Breast Implants: Not Lifetime Devices

The FDA is direct on this point: breast implants are not lifetime devices. The longer you have them, the more likely you’ll need removal or replacement. Most plastic surgeons advise patients to plan for at least one additional surgery over their lifetime, and many implants need attention somewhere between 10 and 20 years.

Silicone implants carry a unique risk called silent rupture. When the outer shell breaks, the thick silicone gel inside may not leak dramatically or change the way the breast looks or feels. You and your doctor may not be able to detect the rupture during a physical exam. MRI is the most reliable way to spot a silent rupture, with ultrasound as an acceptable alternative for patients without symptoms. The risk of rupture increases the longer an implant has been in place.

Other reasons for replacement include capsular contracture (when scar tissue around the implant tightens and hardens), changes in breast shape over time, and implant displacement. Saline implants give a more obvious signal when they fail: the saltwater leaks out, the breast visibly deflates, and the body absorbs the saline harmlessly. That makes rupture detection straightforward, but it also means the cosmetic change is immediate.

Pacemakers and Defibrillators: 7 to 15 Years

Pacemakers typically last 10 to 15 years before the battery needs replacing. The device itself doesn’t wear out mechanically. Instead, the lithium-iodine battery gradually depletes, and because it’s sealed inside the titanium casing, you can’t simply swap the battery. The entire pulse generator gets replaced in a procedure that’s shorter and simpler than the original implantation, since the wire leads running into the heart can usually stay in place.

Implantable defibrillators (ICDs) burn through their batteries faster because delivering a shock takes far more energy than pacing the heart. Most ICDs last about 5 to 7 years. If your device fires frequently to correct dangerous rhythms, the battery drains even sooner. Your cardiologist monitors battery status at regular checkups, and the device itself sends alerts as it approaches depletion, so replacement is planned well in advance rather than being an emergency.

What Shortens Any Implant’s Life

Across all implant types, infection is the most serious early threat. Bacteria that colonize an implant surface are notoriously difficult to treat with antibiotics alone, often requiring the implant to be removed entirely. The highest infection risk is in the first few weeks after surgery, which is why sterile technique and post-operative care matter so much.

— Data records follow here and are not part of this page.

theorem onlyChanges_dropTop (s : State) : OnlyChanges s s.dropTop [] [.sp] := by
  refine ⟨fun r _ => by simp, fun p hp => ?_⟩
  cases p <;> simp_all [Part.same]

theorem onlyChanges_showFb (s : State) (fb : Framebuffer) : OnlyChanges s (s.showFb fb) [] [.fb, .redraw] := by
  refine ⟨fun r _ => by simp, fun p hp => ?_⟩
  cases p <;> simp_all [Part.same]

theorem onlyChanges_loadRegs (s : State) (a : Nat) (x : RegNum) :
    OnlyChanges s (s.loadRegs a x) (instrWritesV (.loadRegs x)) [] := by
  refine ⟨fun r hr => ?_, fun p _ => ?_⟩
  · have hr : ¬ r.val ≤ x.val := by simpa [instrWritesV] using hr
    simp [hr]
  · cases p <;> simp [Part.same]

/-- A register write by itself; `onlyChanges_setV` speaks of the write after PC's advance. -/
theorem onlyChanges_writeV (s : State) (x : RegNum) (b : Byte) : OnlyChanges s (s.setV x b) [x] [] := by
  refine ⟨fun r hr => ?_, fun p _ => ?_⟩
  · have hr : r ≠ x := by simpa using hr
    simp [hr]
  · cases p <;> simp [Part.same]

theorem onlyChanges_withSchedule (s : State) (rest : List Event) :
    OnlyChanges s { s with schedule := rest } [] [.schedule] := by
  refine ⟨fun r _ => rfl, fun p hp => ?_⟩
  cases p <;> simp_all [Part.same, State.stackAt, State.memRead, State.pixel]

theorem onlyChanges_onRedrawAck (s : State) : OnlyChanges s s.onRedrawAck [] [.redraw] := by
  refine ⟨fun r _ => by simp, fun p hp => ?_⟩
  cases p <;> simp_all [Part.same]

/-! ### RET and CALL by cases -/

/-- RET on an empty stack faults (R162). -/
theorem execRet_empty {s : State} (h : s.sp = 0) : execRet s = .next (s.enterFault .stackUnderflow) :=
  if_pos h

/-- RET with a stack entry at SP goes to it and pops it (R83). -/
theorem execRet_entry {s : State} {w : Word} (hsp : s.sp ≠ 0) (hw : s.stackAt s.sp.toNat = some w) :
    execRet s = .next (s.dropTop.setPc w) := by
  simp only [execRet, if_neg hsp, hw]

/-- RET with no stack entry at SP stops (assumption log 5). -/
theorem execRet_no_entry {s : State} (hsp : s.sp ≠ 0) (hw : s.stackAt s.sp.toNat = none) :
    execRet s = .fault .stackIndexOutOfRange := by
  simp only [execRet, if_neg hsp, hw]

/-- What a RET that completes can do. -/
theorem execRet_cases {s t : State} (h : execRet s = .next t) :
    (s.sp = 0 ∧ t = s.enterFault .stackUnderflow) ∨
    ∃ w, s.sp ≠ 0 ∧ s.stackAt s.sp.toNat = some w ∧ t = s.dropTop.setPc w := by
  by_cases hsp : s.sp = 0
  · rw [execRet_empty hsp] at h
    cases h
    exact .inl ⟨hsp, rfl⟩
  · cases hw : s.stackAt s.sp.toNat with
    | none => rw [execRet_no_entry hsp hw] at h; cases h
    | some w =>
      rw [execRet_entry hsp hw] at h
      cases h
      exact .inr ⟨w, hsp, rfl, rfl⟩

/-- CALL on a full stack faults (R161). -/
theorem execCall_full {nnn : Addr} {s : State} (h : s.sp.toNat ≥ Config.stackMaxDepth) :
    execCall nnn s = .next (s.enterFault .stackOverflow) :=
  if_pos h

/-- CALL on a stack with room pushes the advanced PC and goes to nnn (R85). -/
theorem execCall_room {nnn : Addr} {s : State} (h : s.sp.toNat < Config.stackMaxDepth) :
    execCall nnn s = .next ((s.advancePc.push s.advancePc.pc).setPc (zextAddr nnn)) :=
  if_neg (Nat.not_le.2 h)

/-- What a CALL can do. -/
theorem execCall_cases {nnn : Addr} {s t : State} (h : execCall nnn s = .next t) :
    (s.sp.toNat ≥ Config.stackMaxDepth ∧ t = s.enterFault .stackOverflow) ∨
    (s.sp.toNat < Config.stackMaxDepth ∧ t = (s.advancePc.push s.advancePc.pc).setPc (zextAddr nnn)) := by
  rcases Nat.lt_or_ge s.sp.toNat Config.stackMaxDepth with hsp | hsp
  · rw [execCall_room hsp] at h
    cases h
    exact .inr ⟨hsp, rfl⟩
  · rw [execCall_full hsp] at h
    cases h
    exact .inl ⟨hsp, rfl⟩

/-! ### KeyEvent by cases -/

/-- A KeyEvent ends a wait (R134). -/
theorem State.onKeyEvent_waiting {s : State} (h : s.status = .waiting) (k : KeyCode) :
    s.onKeyEvent k = { s.setV s.wx (keyByte k) with status := .running } := by
  simp only [State.onKeyEvent, h]

/-- With no wait, a KeyEvent does nothing (R134). -/
theorem State.onKeyEvent_not_waiting {s : State} (h : s.status ≠ .waiting) (k : KeyCode) : s.onKeyEvent k = s := by
  cases hstatus : s.status with
  | waiting => exact absurd hstatus h
  | running | faulted => simp only [State.onKeyEvent, hstatus]

/-! ### The frame of each instruction (R26) -/

theorem execRet_onlyChanges {s t : State} (h : execRet s = .next t) :
    OnlyChanges s t [] [.pc, .sp, .status, .cause] := by
  obtain ⟨-, rfl⟩ | ⟨w, -, -, rfl⟩ := execRet_cases h
  · exact (onlyChanges_enterFault s _).mono (by simp) (by simp)
  · exact ((onlyChanges_dropTop s).trans (onlyChanges_setPc _ w)).mono (by simp) (by simp)

theorem execCall_onlyChanges {nnn : Addr} {s t : State} (h : execCall nnn s = .next t) :
    OnlyChanges s t [] [.pc, .sp, .stack, .status, .cause] := by
  obtain ⟨-, rfl⟩ | ⟨-, rfl⟩ := execCall_cases h
  · exact (onlyChanges_enterFault s _).mono (by simp) (by simp)
  · have hpush := (onlyChanges_advancePc s).trans (onlyChanges_push _ s.advancePc.pc)
    exact (hpush.trans (onlyChanges_setPc _ (zextAddr nnn))).mono (by simp) (by simp)

/-- An instruction writes only the state R26's table lists for it. -/
theorem exec_onlyChanges {i : Instr} {s t : State} (h : exec i s = .next t) :
    OnlyChanges s t (instrWritesV i) (instrWritesParts i) := by
  have hpc := onlyChanges_advancePc s
  cases i with
  | ret => exact execRet_onlyChanges h
  | call nnn => exact execCall_onlyChanges h
  | halt => cases h; exact .refl s _ _
  | cls => cases h; exact hpc.trans (onlyChanges_showFb _ _)
  | jp nnn | jpV0 nnn => cases h; exact (hpc.trans (onlyChanges_setPc _ _)).mono (by simp) (by simp [instrWritesParts])
  | seImm x kk | sneImm x kk | seReg x y | sneReg x y | skp x | sknp x => cases h; exact onlyChanges_skipIf s _
  | ldImm x kk | addImm x kk | rnd x kk | ldReg x y | orReg x y | andReg x y | xorReg x y | ldVxDt x =>
    cases h; exact onlyChanges_setV s x _
  | addReg x y | subReg x y | shr x y | subnReg x y | shl x y =>
    cases h; exact onlyChanges_setFlagThenResult s x _ _
  | ldI nnn | addI x | ldF x => cases h; exact hpc.trans (onlyChanges_setI _ _)
  | drw x y n => cases h; exact (hpc.trans (onlyChanges_showFb _ _)).trans (onlyChanges_writeV _ _ _)
  | ldVxK x => cases h; exact hpc.trans (onlyChanges_enterWait _ x)
  | ldDtVx x => cases h; exact hpc.trans (onlyChanges_setDt _ _)
  | ldStVx x => cases h; exact hpc.trans (onlyChanges_setSt _ _)
  | ldB x | storeRegs x => cases h; exact hpc.trans (onlyChanges_memWriteBytes _ _ _)
  | loadRegs x => cases h; exact hpc.trans (onlyChanges_loadRegs _ _ x)

/-- Settles O52, by the frames of the operations an instruction is made of. -/
theorem instructionsWriteOnlyListedState : Obligations.InstructionsWriteOnlyListedState :=
  fun _ _ _ h => exec_onlyChanges h

end Sys2Proof.Machine
end

section
/-! PROOFS. The invariant of R38 after Reset and after every event (O46, O47). -/

namespace Sys2Proof.Machine

/-! ### The memory's canonical form -/

/-- The memory's canonical form is kept by every instruction: only Fx33 and Fx55 store, byte by byte. -/
theorem exec_mem_wf {i : Instr} {s t : State} (hwf : s.mem.wf = true) (h : exec i s = .next t) :
    t.mem.wf = true := by
  cases i with
  | ldB x | storeRegs x => cases h; exact Memory.wf_writeBytes hwf _ _
  | ret => obtain ⟨-, rfl⟩ | ⟨w, -, -, rfl⟩ := execRet_cases h <;> exact hwf
  | call nnn => obtain ⟨-, rfl⟩ | ⟨-, rfl⟩ := execCall_cases h <;> exact hwf
  | seImm x kk | sneImm x kk | seReg x y | sneReg x y | skp x | sknp x => cases h; simpa using hwf
  | _ => cases h; exact hwf

/-! ### The invariant, operation by operation -/

/-- The parts the invariant speaks of, but for the memory. -/
abbrev controlParts : List Part := [.sp, .stack, .status, .cause]

/-- A change that leaves SP, the stack, STATUS and CAUSE alone keeps the invariant, the memory being in form. -/
theorem State.Inv.of_onlyChanges {s t : State} {regs : List RegNum} {parts : List Part} (hs : s.Inv)
    (h : OnlyChanges s t regs parts) (hparts : ∀ p ∈ controlParts, p ∉ parts) (hmem : t.mem.wf = true) : t.Inv :=
  hs.of_same (h.2 .sp (hparts _ (by simp))) (h.2 .stack (hparts _ (by simp)))
    (h.2 .status (hparts _ (by simp))) (h.2 .cause (hparts _ (by simp))) hmem

/-- Outside FAULTED, CAUSE is none. -/
theorem State.Inv.cause_eq_none {s : State} (hs : s.Inv) (h : s.status ≠ .faulted) : s.cause = .none :=
  not_not.1 fun hc => h (hs.causeIffFaulted.1 hc)

/-- The fault entry keeps the invariant: it sets CAUSE and FAULTED together (R163). -/
theorem State.Inv.enterFault {s : State} (hs : s.Inv) {c : Cause} (hc : c ≠ .none) : (s.enterFault c).Inv where
  spLegal := hs.spLegal
  causeIffFaulted := by simp [hc]
  bottomZero := hs.bottomZero
  memWf := hs.memWf

/-- The entry into the wait for a key keeps the invariant, unless the engine is FAULTED. -/
theorem State.Inv.enterWait {s : State} (hs : s.Inv) (h : s.status ≠ .faulted) (x : RegNum) :
    (s.enterWait x).Inv where
  spLegal := hs.spLegal
  causeIffFaulted := by simp [hs.cause_eq_none h]
  bottomZero := hs.bottomZero
  memWf := hs.memWf

/-- A push on a stack with room keeps the invariant: it writes S[SP + 1], never S[0] (R15). -/
theorem State.Inv.push {s : State} (hs : s.Inv) (h : s.sp.toNat < Config.stackMaxDepth) (w : Word) :
    (s.push w).Inv := by
  have hsp := s.push_sp_toNat w h
  refine ⟨by omega, by simpa using hs.causeIffFaulted, ?_, by simpa using hs.memWf⟩
  rw [State.stackAt_push, if_neg, hs.bottomZero]
  rw [State.push_sp] at hsp
  omega

/-- RET's pop of a stack that is not empty keeps the invariant. -/
theorem State.Inv.dropTop {s : State} (hs : s.Inv) (h : s.sp ≠ 0) : s.dropTop.Inv where
  spLegal := by
    have hlegal := hs.spLegal
    simp only [State.dropTop_sp, Config.stackMaxDepth] at hlegal ⊢
    bv_omega
  causeIffFaulted := hs.causeIffFaulted
  bottomZero := hs.bottomZero
  memWf := hs.memWf

/-- An assignment to PC keeps the invariant. -/
theorem State.Inv.setPc {s : State} (hs : s.Inv) (w : Word) : (s.setPc w).Inv :=
  hs.of_onlyChanges (onlyChanges_setPc s w) (by simp) hs.memWf

theorem State.Inv.advancePc {s : State} (hs : s.Inv) : s.advancePc.Inv := hs.setPc _

/-- What the host does around a Step, taking events off the schedule and sampling the inputs, keeps the invariant. -/
theorem State.Inv.withSchedule {s : State} (hs : s.Inv) (rest : List Event) :
    State.Inv { s with schedule := rest } :=
  hs.of_same rfl (fun _ => rfl) rfl rfl hs.memWf

theorem State.Inv.withInputs {s : State} (hs : s.Inv) (keys : KeyLevels) (rnd : Byte) :
    (s.withInputs keys rnd).Inv :=
  hs.of_same rfl (fun _ => rfl) rfl rfl hs.memWf

theorem State.Inv.sampleFree {s : State} (hs : s.Inv) : s.sampleFree.Inv :=
  hs.of_onlyChanges (onlyChanges_sampleFree s) (by simp) hs.memWf

/-! ### The invariant, instruction by instruction -/

theorem execRet_inv {s t : State} (hs : s.Inv) (h : execRet s = .next t) : t.Inv := by
  obtain ⟨-, rfl⟩ | ⟨w, hsp, -, rfl⟩ := execRet_cases h
  · exact hs.enterFault (by decide)
  · exact (hs.dropTop hsp).setPc w

theorem execCall_inv {nnn : Addr} {s t : State} (hs : s.Inv) (h : execCall nnn s = .next t) : t.Inv := by
  obtain ⟨-, rfl⟩ | ⟨hsp, rfl⟩ := execCall_cases h
  · exact hs.enterFault (by decide)
  · exact (hs.advancePc.push hsp _).setPc _

/-- Every instruction, run outside FAULTED, keeps the invariant: three of them write control state, the frame of R26
speaks for the others. -/
theorem exec_inv {i : Instr} {s t : State} (hs : s.Inv) (hrun : s.status ≠ .faulted) (h : exec i s = .next t) :
    t.Inv := by
  have hframe := exec_onlyChanges h
  have hmem := exec_mem_wf hs.memWf h
  cases i with
  | ret => exact execRet_inv hs h
  | call nnn => exact execCall_inv hs h
  | ldVxK x => cases h; exact hs.advancePc.enterWait hrun x
  | _ => exact hs.of_onlyChanges hframe (by simp [instrWritesParts]) hmem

Mechanical stress accelerates wear on any device. For joint replacements, that means high-impact activities and excess body weight. For dental implants, grinding your teeth at night or biting on extremely hard objects increases the load on the post and crown. For breast implants, trauma to the chest can damage the shell. Smoking impairs blood flow and healing across the board, making it a universal risk factor for implant complications regardless of type.

Overall health plays a quieter but consistent role. Conditions that affect bone quality (like osteoporosis) can undermine dental and orthopedic implants. Uncontrolled diabetes slows healing and increases infection risk. Autoimmune conditions may trigger stronger inflammatory responses around foreign materials. None of these are absolute barriers to getting an implant, but they can shift the timeline for how long it performs well.